За окном послышался шум подъехавшего автомобиля. Дверь резко захлопнулась, и Василий Степанович, веселый, улыбающийся, словно ничего не произошло, сказал с порога:
— Ну-с, молодые люди, довольно любезничать. Машина подошла, будем грузить мебель.
Тамара поднялась с кушетки и принялась укладывать свои вещи. Неожиданно оказалось, что вещей у нее значительно больше, чем можно было предположить. Из каких-то потайных уголков она доставала вдруг давно забытые игрушки и никак не могла решить, что же с ними делать. Старую, потрепанную куклу она долго держала перед собой в руках, все глядела на нее, вспоминая, сколько же лет прошло с тех пор, как папа привез ее из своей последней командировки. Тут же начала рассказывать мне, что это был за счастливый, незабываемый день. Она проснулась утром от назойливого солнечного зайчика, прыгавшего у нее на щеке. И не сразу поняла, что это лежит рядом с ней на подушке. Кукла была новенькая, в ярко-красном платьице, с длинной черной косой. Тамара схватила ее, закружилась от радости. Это было самое теплое воспоминание об отце, и ей стало приятно оттого, что оно ожило сейчас с такой силой, что, казалось, будто и не случалось того страшного, после чего она уже ни разу не видела отца. Она вздрогнула, испугавшись, как бы не вошел в комнату Василий Степанович. Ей было бы сейчас это особенно неприятно. Прижав куклу обеими руками к груди, она поцеловала ее и аккуратно положила в уголок чемодана, прикрыв сверху стареньким своим платьицем, чтобы никто не увидел и не запретил ей взять с собой эту единственную вещь, связывающую ее с незабываемым и безмятежным прошлым.
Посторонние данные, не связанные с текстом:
-- ==== Sys2Proof/Machine/Numerics.lean ====
section
/-!
DEFINITION. The numerics `NUM` (R14): the samples of a tone (`SIN`, R131, R136) and the comparison of two bin magnitudes
(`MAG`, R160, R165, R175).
-/

namespace Sys2Proof

/-- The terms of a sample that is written as a sum. -/
def Sample.terms : Sample → List (ℚ × ℚ)
  | .sum terms => terms
  | .named _ => []

/-- Whether a sample is written as a sum. -/
def Sample.isSum : Sample → Bool
  | .sum _ => true
  | .named _ => false

/-- The real number a sample stands for where the names stand for `names`: `Σ amp · sin(2π · turns)`, or `names n`. -/
noncomputable def Sample.valIn (names : ℕ → ℝ) : Sample → ℝ
  | .sum terms => (terms.map fun t => (t.1 : ℝ) * Real.sin (2 * Real.pi * t.2)).sum
  | .named n => names n

end Sys2Proof

namespace Sys2Proof.Machine

/-! ### The tone sample -/

/-- `sin(2π · t)` as a sample, with the angle brought to the first quarter turn, so that equal sines of this kind are equal
data (0 has no term). -/
def sineTurns (t : ℚ) : Sample :=
  let u := Int.fract t
  let sgn : ℚ := if u < 1 / 2 then 1 else -1
  let v := if u < 1 / 2 then u else u - 1 / 2
  let w := if v ≤ 1 / 4 then v else 1 / 2 - v
  .sum (if w = 0 then [] else [(sgn, w)])

/-- `NUM.SIN(f, r, i)`, which realises `sin(2π · f · i / r)` (R14, R131): under `NUM_REF` the exact real sine, under another
numerics some function of `f`, `r` and `i` alone (R136). -/
def sinSample (num : Numerics) (f r : Param) (i : Nat) : Sample :=
  match num with
  | .reference => sineTurns (f.val * i / r.val)
  | .realised id => Config.realisedSin id f r i

/-! ### The spectrum (R160) -/

/-- `Re(X[j])` for a block `x` of `N` real samples. -/
noncomputable def dftRe (x : List ℝ) (j : ℤ) : ℝ :=
  ∑ n ∈ Finset.range x.length, x.getD n 0 * Real.cos (2 * Real.pi * j * n / x.length)

/-- `Im(X[j])` for a block `x` of `N` real samples. -/
noncomputable def dftIm (x : List ℝ) (j : ℤ) : ℝ :=
  ∑ n ∈ Finset.range x.length, -(x.getD n 0 * Real.sin (2 * Real.pi * j * n / x.length))

/-- `|X[j]| = sqrt(Re(X[j])² + Im(X[j])²)` (R160). -/
noncomputable def dftMag (x : List ℝ) (j : ℤ) : ℝ := Real.sqrt (dftRe x j ^ 2 + dftIm x j ^ 2)

/-- The magnitude of bin `j` of a block where the names stand for `names`. -/
noncomputable def refMagIn (names : ℕ → ℝ) (x : List Sample) (j : ℤ) : ℝ := dftMag (x.map (Sample.valIn names)) j

/-- The cosine sum of `Re(X[j])`: a term `c · sin(2πt) · cos(2πφ)` is `c/2 · (sin 2π(t+φ) + sin 2π(t−φ))`, and a sine is a
cosine a quarter turn later. -/
def reTerms (x : List Sample) (j : ℤ) : List (ℚ × ℚ) :=
  x.zipIdx.flatMap fun p => p.1.terms.flatMap fun t =>
    [(t.1 / 2, t.2 + j * p.2 / x.length - 1 / 4), (t.1 / 2, t.2 - j * p.2 / x.length - 1 / 4)]

/-- The cosine sum of `Im(X[j])`: a term `−c · sin(2πt) · sin(2πφ)` is `c/2 · (cos 2π(t+φ) − cos 2π(t−φ))`. -/
def imTerms (x : List Sample) (j : ℤ) : List (ℚ × ℚ) :=
  x.zipIdx.flatMap fun p => p.1.terms.flatMap fun t =>
    [(t.1 / 2, t.2 + j * p.2 / x.length), (-(t.1 / 2), t.2 - j * p.2 / x.length)]

theorem cosSum_append (l m : List (ℚ × ℚ)) : cosSum (l ++ m) = cosSum l + cosSum m := by
  simp [cosSum]

theorem cosSum_flatMap {α : Type} (l : List α) (f : α → List (ℚ × ℚ)) :
    cosSum (l.flatMap f) = (l.map fun a => cosSum (f a)).sum := by
  induction l with
  | nil => simp [cosSum]
  | cons a l ih => rw [List.flatMap_cons, cosSum_append, ih, List.map_cons, List.sum_cons]

/-- A sum over the indices of a list, as a sum over its elements with their indices. -/
theorem sum_range_getD {α : Type} (x : List α) (d : α) (f : α → ℕ → ℝ) :
    ∑ n ∈ Finset.range x.length, f (x.getD n d) n = (x.zipIdx.map fun p => f p.1 p.2).sum := by
  induction x using List.reverseRecOn with
  | nil => simp
  | append_singleton x a ih =>
    rw [List.length_append, List.length_singleton, Finset.sum_range_succ, List.zipIdx_append, List.map_append,
      List.sum_append, ← ih]
    refine congrArg₂ _ (Finset.sum_congr rfl fun n hn => ?_) ?_
    · rw [List.getD_append _ _ _ _ (Finset.mem_range.mp hn)]
    · simp

/-- Where every name stands for 0, a sample is the sum of its terms. -/
theorem valIn_zero (s : Sample) :
    s.valIn (fun _ => 0) = (s.terms.map fun t => (t.1 : ℝ) * Real.sin (2 * Real.pi * t.2)).sum := by
  cases s <;> simp [Sample.valIn, Sample.terms]

theorem getD_valIn_zero (x : List Sample) (n : ℕ) :
    (x.map (Sample.valIn fun _ => 0)).getD n 0 = (x.getD n (.sum [])).valIn fun _ => 0 := by
  rw [← List.getD_map (f := Sample.valIn fun _ => 0)]; simp [Sample.valIn]

theorem cosSum_reTerms (x : List Sample) (j : ℤ) :
    cosSum (reTerms x j) = dftRe (x.map (Sample.valIn fun _ => 0)) j := by
  rw [dftRe, List.length_map, reTerms, cosSum_flatMap]
  have h := sum_range_getD x (.sum []) fun s n => s.valIn (fun _ => 0) * Real.cos (2 * Real.pi * j * n / x.length)
  simp only [getD_valIn_zero, h]
  congr 1
  refine List.map_congr_left fun p _ => ?_
  rw [cosSum_flatMap, valIn_zero, ← List.sum_map_mul_right]
  congr 1
  refine List.map_congr_left fun t _ => ?_
  simp only [cosSum, List.map_cons, List.map_nil, List.sum_cons, List.sum_nil]
  push_cast
  have s1 : ∀ a : ℝ, Real.cos (2 * Real.pi * (a - 1 / 4)) = Real.sin (2 * Real.pi * a) := fun a => by
    rw [← Real.cos_sub_pi_div_two]; congr 1; ring
  rw [s1, s1, mul_add, mul_sub, Real.sin_add, Real.sin_sub]
  rw [show 2 * Real.pi * ((j : ℝ) * p.2 / x.length) = 2 * Real.pi * j * p.2 / x.length by ring]
  ring

theorem cosSum_imTerms (x : List Sample) (j : ℤ) :
    cosSum (imTerms x j) = dftIm (x.map (Sample.valIn fun _ => 0)) j := by
  rw [dftIm, List.length_map, imTerms, cosSum_flatMap]
  have h := sum_range_getD x (.sum []) fun s n => -(s.valIn (fun _ => 0) * Real.sin (2 * Real.pi * j * n / x.length))
  simp only [getD_valIn_zero, h]
  congr 1
  refine List.map_congr_left fun p _ => ?_
  rw [cosSum_flatMap, valIn_zero, neg_mul_eq_mul_neg, ← List.sum_map_mul_right]
  congr 1
  refine List.map_congr_left fun t _ => ?_
  simp only [cosSum, List.map_cons, List.map_nil, List.sum_cons, List.sum_nil]
  push_cast
  rw [mul_add, mul_sub, Real.cos_add, Real.cos_sub]
  rw [show 2 * Real.pi * ((j : ℝ) * p.2 / x.length) = 2 * Real.pi * j * p.2 / x.length by ring]
  ring

/-- The order of two magnitudes of a block by evaluation, every name standing for 0. -/
def sumMagLe (x : List Sample) (j j' : ℤ) : Bool := sqSumLe (reTerms x j) (imTerms x j) (reTerms x j') (imTerms x j')

theorem sumMagLe_iff (x : List Sample) (j j' : ℤ) :
    sumMagLe x j j' = true ↔ refMagIn (fun _ => 0) x j ≤ refMagIn (fun _ => 0) x j' := by
  rw [sumMagLe, sqSumLe_iff, cosSum_reTerms, cosSum_imTerms, cosSum_reTerms, cosSum_imTerms, refMagIn, refMagIn, dftMag, dftMag]
  exact (Real.sqrt_le_sqrt_iff (add_nonneg (sq_nonneg _) (sq_nonneg _))).symm

/-! ### Any real number as a sample (R14, R63; log entry 3) -/

/-- What the names of samples stand for, with the order of the magnitudes of blocks that hold named samples. -/
structure RealNames where
  val : ℕ → ℝ
  le : List Sample → ℤ → ℤ → Bool
  le_iff : ∀ x j j', le x j j' = true ↔ refMagIn val x j ≤ refMagIn val x j'

/-- Names that all stand for 0: it shows that the type has a value, which `Config.realNames` needs; it is not its value. -/
def RealNames.zero : RealNames := ⟨fun _ => 0, sumMagLe, sumMagLe_iff⟩

/-- Every sequence of real numbers is what the names of some `RealNames` stand for. -/
theorem RealNames.exists_of (names : ℕ → ℝ) : ∃ n : RealNames, n.val = names := by
  classical
  exact ⟨⟨names, fun x j j' => decide (refMagIn names x j ≤ refMagIn names x j'), fun _ _ _ => decide_eq_true_iff⟩, rfl⟩

end Sys2Proof.Machine

namespace Sys2Proof

open Sys2Proof.Machine

/-- A value of `RealNames` of which nothing is known. -/
opaque Config.realNamesOf [Inhabited RealNames] : RealNames

/-- What the names of samples stand for: opaque, so that whatever is proved of the model holds whatever real numbers the
samples of a run are (`RealNames.exists_of`). -/
def Config.realNames : RealNames := @Config.realNamesOf ⟨.zero⟩

/-- The real number a sample stands for under `NUM_REF`. -/
noncomputable def Sample.val (x : Sample) : ℝ := x.valIn Config.realNames.val

end Sys2Proof

namespace Sys2Proof.Machine

/-! ### The comparison of magnitudes -/

/-- `MAG(block, j)` of `NUM_REF` (R14): the exact magnitude of bin `j` of the block. -/
noncomputable def refMag (x : List Sample) (j : ℤ) : ℝ := dftMag (x.map Sample.val) j

/-- What the names stand for does not show in a block without named samples. -/
theorem refMag_of_sums {x : List Sample} (h : x.all Sample.isSum = true) (j : ℤ) :
    refMag x j = refMagIn (fun _ => 0) x j := by
  rw [refMag, refMagIn]
  congr 1
  refine List.map_congr_left fun s hs => ?_
  have := List.all_eq_true.1 h s hs
  cases s with
  | sum => rfl
  | named => cases this

/-- The order of two exact magnitudes of a block: by evaluation where every sample is written as a sum, else by the order
that comes with the names. -/
def refMagLe (x : List Sample) (j j' : ℤ) : Bool :=
  if x.all Sample.isSum then sumMagLe x j j' else Config.realNames.le x j j'

theorem refMagLe_iff (x : List Sample) (j j' : ℤ) : refMagLe x j j' = true ↔ refMag x j ≤ refMag x j' := by
  unfold refMagLe
  split
  · rename_i h; rw [sumMagLe_iff, refMag_of_sums h, refMag_of_sums h]
  · exact Config.realNames.le_iff x j j'

/-- The order of two exact magnitudes is decided by `refMagLe`. -/
def decRefMagLe (x : List Sample) (j j' : ℤ) : Decidable (refMag x j ≤ refMag x j') :=
  decidable_of_iff (refMagLe x j j' = true) (refMagLe_iff x j j')

/-- Whether the magnitude of bin `j` is at most that of bin `j'` (R165, R166): under `NUM_REF` the exact real magnitudes are
compared, under another numerics the values of its `MAG`, in the order of its `Mag` (R175). -/
def magLe (num : Numerics) (x : List Sample) (j j' : ℤ) : Bool :=
  match num with
  | .reference => @decide (refMag x j ≤ refMag x j') (decRefMagLe x j j')
  | .realised id => decide (Config.realisedMag id x j ≤ Config.realisedMag id x j')

end Sys2Proof.Machine
end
Осторожно выглянув в коридор, она сбегала в чулан и принесла большую черную сумку, с которой когда-то они с мамой ходили за продуктами. Поставив ее на пол, она сложила в нее все свои игрушки, которые были свидетелями ее счастливого и приятного детства, а сверху положила свой лыжный костюм, который мама купила уже без папы, но еще тогда, когда в их доме не было Василия Степановича.
Оттащив сумку в угол комнаты, Тамара опустилась на кушетку с таким чувством, будто совершила что-то очень важное, не сделав чего, она осталась бы в долгу перед памятью прожитых ею лет. Она радовалась, что закончила все эти свои сборы прежде, чем Василий Степанович зашел в комнату. Он мог бы помешать ей думать о прожитом, особенно об отце.
Теперь ее ни капельки не напугали по-хозяйски тяжелые шаги в коридоре, хотя минуту назад она не хотела и боялась их услышать. Распахнув дверь, в комнату вошел запыхавшийся Василий Степанович с чемоданом в руке.
— Пусть постоит здесь пока, — произнес он, ставя чемодан у стены, напротив кушетки. — Надеюсь, не помешает? — И пояснил: — А то там посторонние люди: шофер и прочие… Подальше от соблазна.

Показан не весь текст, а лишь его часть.